# Flessen/hals, bottle/neck



## ThomasK

What do you call that phenomenon in your language (the figurative meaning especially)? 

And do you have different words for _*neck* -_ as indeed it is funny in this connection that we refer to *the front side (hals,* not _nek_), whereas the English does not. However, I suppose English only knows _neck_ and *throat (keel* in Dutch), but nothing like _hals_, the front side; _throat/ Keel_ refers to the inside, I think.


----------



## sakvaka

*Finnish*. _pullon/kaula_

As in Dutch, _kaula_ is the frontside, _niska_ is the backside and _kurkku_ (which also happens to mean 'cucumber' ) is the inside.


----------



## Outsider

If you're referring to the concept of population bottleneck in biology, it looks like the term in Portuguese is _efeito de gargalo_, roughly "neck effect". _Gargalo_ means neck, but it's used mostly with respect to bottles.


----------



## ilocas2

I personally don't know anything about this phenomenon, on the Czech wikipedia it's called:

1. Efekt hrdla lahve - Effect of throat of bottle
2. Efekt zakladatele - Effect of founder
3. Bottleneck efekt


----------



## ThomasK

Thanks, all of you. The bottleneck effect may simply refer to a narrow tunnel unable to cope with the huge traffic (arriving in several lanes and being forced to get into one tunnel lane, so trying to get into it at the same time. 

I'd be interested in hearing the different names of the neck (front, back, inside) in your languages as well, if you don't mind. For example: do you have other plain words for neck (front and back), and for the throat (inside)? 

I was quite itnerested to notice that the Czech call it the throat - and indeed; the throat is part of our _hals_ (front side of the neck).


----------



## Outsider

ThomasK said:


> I'd be interested in hearing the different names of the neck (front, back, inside) in your languages as well, if you don't mind. For example: do you have other plain words for neck (front and back), and for the throat (inside)?


Well, in Portuguese there is:

_pescoço_: the ordinary word for "neck" (all of it)
_nuca_: the back of the neck
_garganta_: throat​There are other words used in more specific cases. For instance, "goela" means throat, but it's mostly applied to animals.


----------



## ilocas2

I think that in Czech the term "efekt hrdla lahve" is used only in biology, I have found only 1 result on Google where it was used in other context.

*krk* - the whole neck (all of it), also the front side
*šíje* - nape, the back part
*hrdlo* - throat, the inside part
*chřtán* - throat, used mostly for animals and monsters etc., used also in figurative sense
*zátylek* - part between nape and head

Words "šíje" and "hrdlo" are not much used in colloquial Czech, everything is usually called just "krk"


----------



## ThomasK

Great information!
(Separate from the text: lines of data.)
/-! ## Resolution of posted writes (R332, R333) -/

/-- One end point of a posted write is performed. -/
def writeDone (s : State) (grp : Nat) : State :=
  { s with openW := s.openW.filterMap fun w =>
      if w.pkt ≠ grp then some w else if w.left ≤ 1 then none else some { w with left := w.left - 1 } }

/-- A posted write, or one copy of it, is lost: it fails later once, however many copies are lost (R103, R471). -/
def writeLost (s : State) (p : Packet) (reason src : Nat) : State :=
  let already := (s.openW.find? (·.pkt == p.group)).any (·.lost)
  let s1 := { s with openW := s.openW.filterMap fun w =>
      if w.pkt ≠ p.group then some w
      else if w.left ≤ 1 then none else some { w with left := w.left - 1, lost := true } }
  if already then s1 else s1.failLater p reason src

/-- A write of an initiator that passed the ordering point, failed later and has no record yet. -/
def lateOf (i : Initiator) (l : LateWrite) : Bool := l.ini == i && !l.early

/-! ## Mirror records (R494) -/

/-- Both partners report ACTIVE: nothing passes between them (R488). -/
def dualActive (s : State) : Bool := s.getF pgMIR MIR_STS.ROLE == 2 && s.mir.role.any fun r => r.role == 2

/-- The active sends mirror records: pair state RESYNC or READY (R493, R494). -/
def mirroring (s : State) : Bool :=
  s.getF pgMIR MIR_STS.ROLE == 2 && (s.getF pgMIR MIR_STS.PSTATE == 1 || s.getF pgMIR MIR_STS.PSTATE == 2)
    && !s.mir.yielded && !s.dualActive

/-- Queue a mirror record. -/
def mirSend (s : State) (r : MirRec) : State := { s with mir := { s.mir with txq := s.mir.txq ++ [r] } }

/-- A record with every field empty. -/
def emptyRec : MirRec :=
  { kind := 0, key := (⟨0, 0, none⟩ : StreamKey), window := none, wseq := 0, addr := 0, len := 0, vi := none, gen := 0, idem := false,
    shared := false, mask := [], data := [], region := 0, cseq := 0, epoch := 0, time := 0, entries := [], grp := 0 }

/-- A commit of bytes to HBM: written; of an active each granule takes the next CSEQ, and goes to the standby as a COMMIT record (R321,
R494). `region` is 0 for the shared window, 1 for the translation tables. -/
def hbmCommit (s : State) (region a : Nat) (bytes : List (Option Byte)) : State :=
  let s1 := s.hbmWrite a bytes
  if s.getF pgMIR MIR_STS.ROLE ≠ 2 then s1
  else
    let grans := (List.range bytes.length).foldl (fun l i =>
      if (bytes.getD i none).isSome then (if l.contains (granOf (a + i)) then l else l ++ [granOf (a + i)]) else l) []
    s1.each grans fun t g =>
      let n := t.getF pgMIR MIR_CSEQ.CSEQ
      let mask := (List.range 64).map fun j => decide (a ≤ g * 64 + j) && (bytes.getD (g * 64 + j - a) none).isSome
      (t.onlyIf s.mirroring fun u => u.mirSend { emptyRec with
        kind := 3, region := region, cseq := n, addr := g * 64, len := 64, mask := mask, data := u.hbmRead (g * 64) 64 }).setF pgMIR MIR_CSEQ.CSEQ (n + 1)

/-! ## Reservations -/

/-- A commit to a granule by an agent clears the reservations that others hold there (R340). -/
def clearGranule (s : State) (i : Initiator) (g : Nat) : State :=
  { s with resv := s.resv.filter fun r => decide (r.gran ≠ g) || r.ini == i }

/-- The granules that a range touches, in order. -/
def granules (a len : Nat) : List Nat := (List.range (granOf (a + max 1 len - 1) + 1 - granOf a)).map (granOf a + ·)

/-- What is written while some transfer still reads a list is kept, since it may change the list (R455). -/
def noteDirty (s : State) (a n : Nat) : State :=
  if s.chans.any fun e => e.2.xfers.any fun x => !x.src.ended || !x.dst.ended then { s with listDirty := s.listDirty ++ [(a, n)] }
  else { s with listDirty := [] }

/-- A commit by initiator `i` to the shared window: bytes, mirror record, reservations (R321, R340). -/
def swWrite (s : State) (i : Initiator) (a : Nat) (bytes : List (Option Byte)) : State :=
  ((s.noteDirty a bytes.length).hbmCommit 0 a bytes).each (granules a bytes.length) fun t g => t.clearGranule i g

/-- Set a reservation (R337, R338): the initiator's earlier one is replaced; when 8,192 are held by others, the least
recently set is evicted. -/
def setResv (s : State) (i : Initiator) (g : Nat) (b : Bound) (part ing : Nat) : State :=
  let l := s.resv.filter (·.ini != i)
  let full := decide (8192 ≤ l.length)
  let s1 := { s with resv := (if full then l.tail else l) ++ [({ ini := i, gran := g, vi := b.vi, gen := b.gen } : Reservation)] }
  let s2 := s1.addF pgHBMM HBM_SW_CNT2.RES_SET
  s2.onlyIf full fun t => (t.addF pgHBMM HBM_SW_CNT2.RES_EVICT).fire pgHBMM 4 part (portTag ing)

/-- Fault of the shared window, captured by R350 for sources 1 to 3. -/
def swFault (s : State) (bit : Nat) (p : Packet) (hbm : Nat) : State :=
  let s1 := if s.flag pgHBMM HBM_SW_ERR_INFO.VALID || bit == 0 || bit == 4 then s
    else
      let t := (s.setF pgHBMM HBM_SW_ERR_ADDR.ADDR hbm).setFlag pgHBMM HBM_SW_ERR_INFO.VALID true
      ((t.setF pgHBMM HBM_SW_ERR_INFO.PART p.part).setF pgHBMM HBM_SW_ERR_INFO.PORT (portTag p.ing)).setF pgHBMM
        HBM_SW_ERR_INFO.CAUSE bit
  s1.fire pgHBMM bit p.part (faultPort p)

/-! ## Requests at the engine -/

/-- HBM address of a packet at the shared window. -/
def swAddr (p : Packet) : Nat :=
  match p.route with
  | .shared h => h
  | .port _ | .fabric _ | .mcast _ | .bar _ _ _ | .vfBar _ _ _ | .none => 0

/-- Pieces of a posted write, one entry per granule (R320). -/
def swPieces (p : Packet) : List SwEntry :=
  let a := swAddr p
  let bytes := writeBytes p.tlp
  (granules a p.tlp.len).map fun g =>
    { gran := g, bytes := (List.range 64).map fun j =>
        if a ≤ g * 64 + j then bytes.getD (g * 64 + j - a) none else none,
      ini := p.ini, bound := p.bound, wseq := p.wseq.getD 0, order := p.order, cellar := p.cell0, ing := p.ing,
      part := p.part, strict := p.attr.strict, pkt := p.group, poisoned := p.poison.isSome,
      src := p }

/-- Entries for all pieces of the write are free (R319, R320). -/
def swRoom (s : State) (p : Packet) : Bool :=
  let n := (swPieces p).length
  decide (s.swb.length + n ≤ 4096) && decide ((s.swb.filter (·.cellar == p.cell0)).length + n ≤ 1024)

/-- Requests that wait at the engine. -/
def atWindow (s : State) : List Packet := s.packets.filter (·.place == .window)

/-- Two byte ranges overlap. -/
def overlaps (a n b m : Nat) : Bool := decide (a < b + m ∧ b < a + n)

/-- Two granule entries write some common byte. -/
def sharesByte (x y : SwEntry) : Bool :=
  x.gran == y.gran && (List.range 64).any fun j => (x.bytes.getD j none).isSome && (y.bytes.getD j none).isSome

/-- Earlier requests of a packet's or an entry's initiator that wait at the engine. -/
def earlierAt (s : State) (i : Initiator) (order : Nat) : List Packet := s.atWindow.filter fun q => q.ini == i && decide (q.order < order)

/-- Entry `e` may commit now: overlapping writes of its initiator in order (R324), STRICT order after every earlier access of the initiator (R325),
and the mirror's acknowledgement (R497). -/
def swMayCommit (s : State) (e : SwEntry) : Bool :=
  (s.swb.all fun x => !(x.ini == e.ini && decide (x.order < e.order) && (e.strict || sharesByte x e)))
    && (!e.strict || (s.earlierAt e.ini e.order).isEmpty)
    && (!e.strict || (s.flt.late.all fun l => !(lateOf e.ini l && decide (l.order < e.order))))
    && !s.mir.unacked.contains e.pkt

/-- Earlier posted writes of the packet's initiator to the shared window are committed or recorded lost (R325, R326). -/
def swWritesDone (s : State) (p : Packet) : Bool :=
  (s.swb.all fun x => !(x.ini == p.ini && decide (x.order < p.order)))
    && (s.flt.late.all fun l => !(lateOf p.ini l && decide (l.order < p.order)))

/-- A request may reach its serialisation point (R324 to R327): through a STRICT window after every earlier access of its initiator, a read
through a RELAXED one after the earlier requests that overlap it. -/
def swMaySerialize (s : State) (p : Packet) : Bool :=
  let earlier := s.earlierAt p.ini p.order
  if p.attr.strict then s.swWritesDone p && earlier.isEmpty
  else if p.tlp.kind == .mrd then earlier.all fun q => !overlaps (swAddr q) q.tlp.len (swAddr p) p.tlp.len
  else s.swWritesDone p

/-- Bytes a read returns: HBM at the serialisation point, under the newest buffered entries of its initiator (R323), and
whether the buffer supplied any. An entry of a write after the read counts too, unless its window is STRICT, which keeps it after the read (R325;
DEDUCED, log 71). -/
def swReadBytes (s : State) (p : Packet) : List Byte × Bool :=
  let a := swAddr p
  let own := s.swb.filter fun e => e.ini == p.ini && (decide (e.order < p.order) || !e.strict)
  let byte := fun (x : Nat) => own.foldl (fun acc e =>
    if e.gran = granOf x then (match e.bytes.getD (x % 64) none with
      | some b => some b
      | none => acc) else acc) (none : Option Byte)
  ((List.range p.tlp.len).map fun i => (byte (a + i)).getD (s.hbmByte (a + i)),
   (List.range p.tlp.len).any fun i => (byte (a + i)).isSome)

/-- New value of an AtomicOp of `n` bytes (R327). -/
def atomicNew (op : AtomicOp) (n : Nat) (old : List Byte) (data : List Byte) : List Byte :=
  match op with
  | .fetchAdd => leBytes n (leNat old + leNat (data.take n))
  | .swap => data.take n
  | .cas => if old = data.take n then (data.drop n).take n else old

/-- Data of a completion in the requester's byte order (R359). -/
def backToRequester (p : Packet) (data : List Byte) : List Byte :=
  let n := swapUnit p.attr.swap
  if p.tlp.kind == .atomic then reverseUnits n data
  else if p.reqLen = 0 then unswapData n p.ebase p.elen p.tlp.addr data
  else unswapData n p.reqAddr p.reqLen p.tlp.addr data

/-- Offset in a request, as sent, of the data of a completion: its Byte Count says what is still to come. -/
def cplOffset (req c : Tlp) : Nat := if req.kind != .mrd || c.count = 0 then 0 else req.len - c.count

/-- One completion of a read that comes in several (R264, R359): its data, which begin `o` bytes into the request as sent. -/
def pieceToRequester (p : Packet) (o : Nat) (data : List Byte) : List Byte :=
  if p.tlp.kind == .atomic || (o = 0 && decide (p.tlp.len ≤ data.length)) then backToRequester p data
  else unswapData (swapUnit p.attr.swap) (p.tlp.addr + o) data.length (p.tlp.addr + o) data

/-- A read at its serialisation point, with the reservation of an R view (R337). -/
def swRead (s : State) (p : Packet) (poisoned : Bool) : State :=
  let a := swAddr p
  if p.attr.view = 1 ∧ granOf a ≠ granOf (a + max 1 p.tlp.len - 1) then (s.swFault 2 p a).reply p .ca []
  else
    let (data, fwd) := s.swReadBytes p
    let s1 := s.onlyIf fwd fun t => t.addF pgHBMM HBM_SW_CNT0.FWD
    let s2 := if p.attr.view = 1 then
        (match p.bound with
         | some b => s1.setResv p.ini (granOf a) b p.part p.ing
         | none => s1)
      else s1
    s2.reply p .sc (backToRequester p data) poisoned

/-- An AtomicOp at its serialisation point (R327); one whose target is not naturally aligned is a malformed packet, which PCI
Express has the completer discard and report. -/
def swAtomic (s : State) (p : Packet) : State :=
  let a := swAddr p
  let n := if p.tlp.op == .cas then p.tlp.data.length / 2 else p.tlp.data.length
  if n = 0 ∨ a % n ≠ 0 then s.aerPort p.ing
  else
    let old := s.hbmRead a n
    let s1 := s.swWrite p.ini a ((atomicNew p.tlp.op n old p.tlp.data).map some)
    s1.reply p .sc (backToRequester p old)

/-- A conditional store at its serialisation point (R341). -/
def swCondStore (s : State) (p : Packet) : State :=
  let a := swAddr p
  let span := decide (granOf a ≠ granOf (a + max 1 p.tlp.len - 1))
  let held := s.resv.any fun r => r.ini == p.ini && r.gran == granOf a && r.gen == (s.inst r.vi).gen
  let s1 := s.clearResv p.ini
  if span then ((s1.addF pgHBMM HBM_SW_CNT1.CS_LOST).swFault 2 p a).reply p .rrs []
  else if held then
    ((s1.addF pgHBMM HBM_SW_CNT1.CS_OK).swWrite p.ini a (writeBytes p.tlp)).reply p .sc []
  else (s1.addF pgHBMM HBM_SW_CNT1.CS_LOST).reply p .rrs []

/-- A request reaches its serialisation point (R322), with the outcome of HBM's error-correcting code (Table 9.6). -/
def swSerialize (s : State) (p : Packet) (ecc : Ecc) : State :=
  let s0 := s.dropPacket p.id
  let s1 := s0.onlyIf (ecc == .corrected) fun t => t.fire pgHBMM 0 p.part (faultPort p)
  if p.poison.isSome then (s1.clearResv p.ini).reply p .ca []
  else if ecc = .uncorrectable then
    let s2 := s1.swFault 1 p (swAddr p)
    if p.tlp.kind == .mrd then s2.swRead p true else (s2.clearResv p.ini).reply p .ca []
  else if p.tlp.kind == .mrd then s1.swRead p false
  else if p.tlp.kind == .atomic then s1.swAtomic p
  else if p.attr.view = 2 then s1.swCondStore p
  else (s1.swWrite p.ini (swAddr p) (writeBytes p.tlp)).reply p .sc []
Thanks, everyone. I do wonder when you 'need' the *zátylek.* Do you refer to certain acts in particular using that word ?


----------



## ilocas2

It's used in many contexts, no particular using. It's the lower part of back side of head. It's used in colloquial Czech more than "šíje" and "hrdlo", which are used very seldom, but also not too often.


----------



## ThomasK

I have just found 
- "*goulet/goulot d'étranglement"* for French., ´
- cuello de botella in Spanish (also _goletto_, etc.), 
- *Flaschenhals* or *Engpass* (narrow´passing), even *'Nadelöhr'(needle ear ?)*
*- flaskhals* in Swedish


----------



## Tjahzi

*Swedish* makes a distinction that, both in terms of vocabulary and semantics, is very similar to that of Dutch.
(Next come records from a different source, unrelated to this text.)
/-- An image whose contents the spec leaves undefined (R165 to R169, R177, R207 to R211): the first rule broken. Of a STREAMS entry with SCHED 0 neither
PMAX nor the presence of ING_PORT is judged (DESIGN CHOICE, log 79). -/
def imageBad (s : State) (v : Vintage) : Option Nat :=
  let rising := fun (l : List Nat) => (l.zip l.tail).all fun x => decide (x.1 < x.2)
  let gate := fun (p : Nat) => storeGet (fun _ => ([] : List GateEntry)) v.gates p
  let owned := fun (q : Nat) => ((gate (portOfQueue q)).filter fun g =>
    g.kind == 0 && decide (128 * cellarOf (portOfQueue q) + g.queue = q)).map (·.len)
  let path := fun (a b : Nat) => storeGet (fun _ => ([] : List (Nat × Nat))) v.spine (4 * a + b)
  if (v.gates.any fun e => !rising (e.2.map (·.start))) || (v.spine.any fun e => !rising (e.2.map (·.1)))
      || (v.dma.any fun e => !rising (e.2.map (·.start))) || !rising (v.spill.map (·.start)) then some 177
  else if v.gates.any (fun e => ((e.2.zip e.2.tail).any fun x => decide (x.2.start < x.1.start + x.1.len * max 1 (planOf v e.1)))
      || e.2.any fun g => decide (g.start % max 1 (planOf v e.1) ≠ 0)
          || decide (v.cycle < g.start + g.len * max 1 (planOf v e.1))) then some 165
  else if v.gates.any (fun e => (e.2.any fun g => g.kind == 0) && decide (v.cycle % max 1 (planOf v e.1) ≠ 0)) then some 166
  else if v.gates.any (fun e => e.2.any fun g => g.kind == 0 && (decide (g.queue / 8 ≠ e.1 % 16)
      || !(storeGet (fun _ => StreamDesc.off) v.streams (128 * cellarOf e.1 + g.queue)).sched))
    || v.streams.any (fun e => e.2.sched && decide ((owned e.1).sum < e.2.cells)) then some 167
  else if v.spine.any (fun e => e.2.any fun x => decide (x.2 < 128)
      && (storeGet (fun _ => StreamDesc.off) v.streams (128 * (e.1 % 4) + x.2)).sched
      && decide ((storeGet (fun _ => StreamDesc.off) v.streams (128 * (e.1 % 4) + x.2)).ing / 16 ≠ e.1 / 4)) then some 168
  else if v.streams.any (fun e => e.2.sched && decide (e.2.ing / 16 ≠ e.1 / 128)
      && !((path (e.2.ing / 16) (e.1 / 128)).any fun x => decide (128 * (e.1 / 128) + x.2 = e.1))) then some 169
  else if v.reserved || v.gates.any (fun e => !s.portEn e.1
        || e.2.any fun g => decide (v.cycle ≤ g.start ∨ 2 < g.kind ∨ g.len = 0 ∨ (g.kind ≠ 0 ∧ g.queue ≠ 0)))
    || v.plan.any (fun e => !([0, 1, 2, 4, 8, 16, 32].contains e.2) || (e.2 != 0 && !s.portEn e.1))
    || v.spine.any (fun e => e.2.any fun x => decide (2 * v.cycle ≤ x.1 ∨ 127 < x.2))
    || v.spill.any (fun e => decide (v.cycle ≤ e.start ∨ 3 < e.cellar ∨ 127 < e.queue ∨ 1 < e.dir ∨ e.cells = 0 ∨ 8 < e.cells))
    || v.dma.any (fun e => e.2.any fun x => decide (v.cycle ≤ x.start ∨ 1 < x.eng ∨ x.len = 0 ∨ 16 < x.len)) then some 207
  else if v.gates.any (fun e => planOf v e.1 == 0 && e.2.any fun g => g.kind == 0)
    || v.plan.any (fun e => e.2 != 0 && !((gate e.1).any fun g => g.kind == 0)) then some 208
  else if v.streams.any (fun e => e.2.sched && (decide (v.cycle ≤ e.2.offset ∨ e.2.cells = 0) || !s.portEn e.2.ing
      || decide (e.2.pmax = 0 ∨ 31 < e.2.pmax))) then some 209
  else if v.spill.any (fun e => !s.flag pgSPL SPL_CTL.EN || !s.flag (pgBUF e.cellar) BUF_QSPILL.EN e.queue
      || decide (2968 < spillWindow v e.dir e.start)) then some 210
  else if v.dma.any (fun e => s.dmaBad v e.1 e.2) then some 211
  else none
_Nacke _- nape, back side of the neck.
_Hals_ - I always interpreted this as corresponding to English _neck_, but it seems that it's officially just the front side.
_Strupe_ - occasionally used to refer to the front side of the neck, but it's normal meaning is _trachea+esophagus_.

_Flaskhals _does indeed mean _bottleneck_.


----------



## apmoy70

In Greek we call the "bottleneck effect" as «συμφόρηση» (sim'forisi _f._); Classical «συμφόρησις» (sŭm'pʰŏ'rĕsīs _f._), with initial meaning _bringing together_, now, _congestion_, from the ancient verb «συμφορέω/συμφορῶ» (sŭmpʰŏ'rĕō [uncontracted]/sŭmpʰŏ'rō [contracted])-->_to bring together, collect, heap up_. Compound formed with the joining together of the prefix and preposition «σύν» (sūn)-->_with, together with_ + verb «φορέω/φορῶ» (pʰŏ'rĕō [uncontracted]/pʰŏ'rō [contracted])-->_to possess, hold, bear, wear_. PIE base *bher-, _to bring, carry_.



			
				ThomasK said:
			
		

> I'd be interested in hearing the different names of the neck (front, back, inside) in your languages as well, if you don't mind. For example: do you have other plain words for neck (front and back), and for the throat (inside)?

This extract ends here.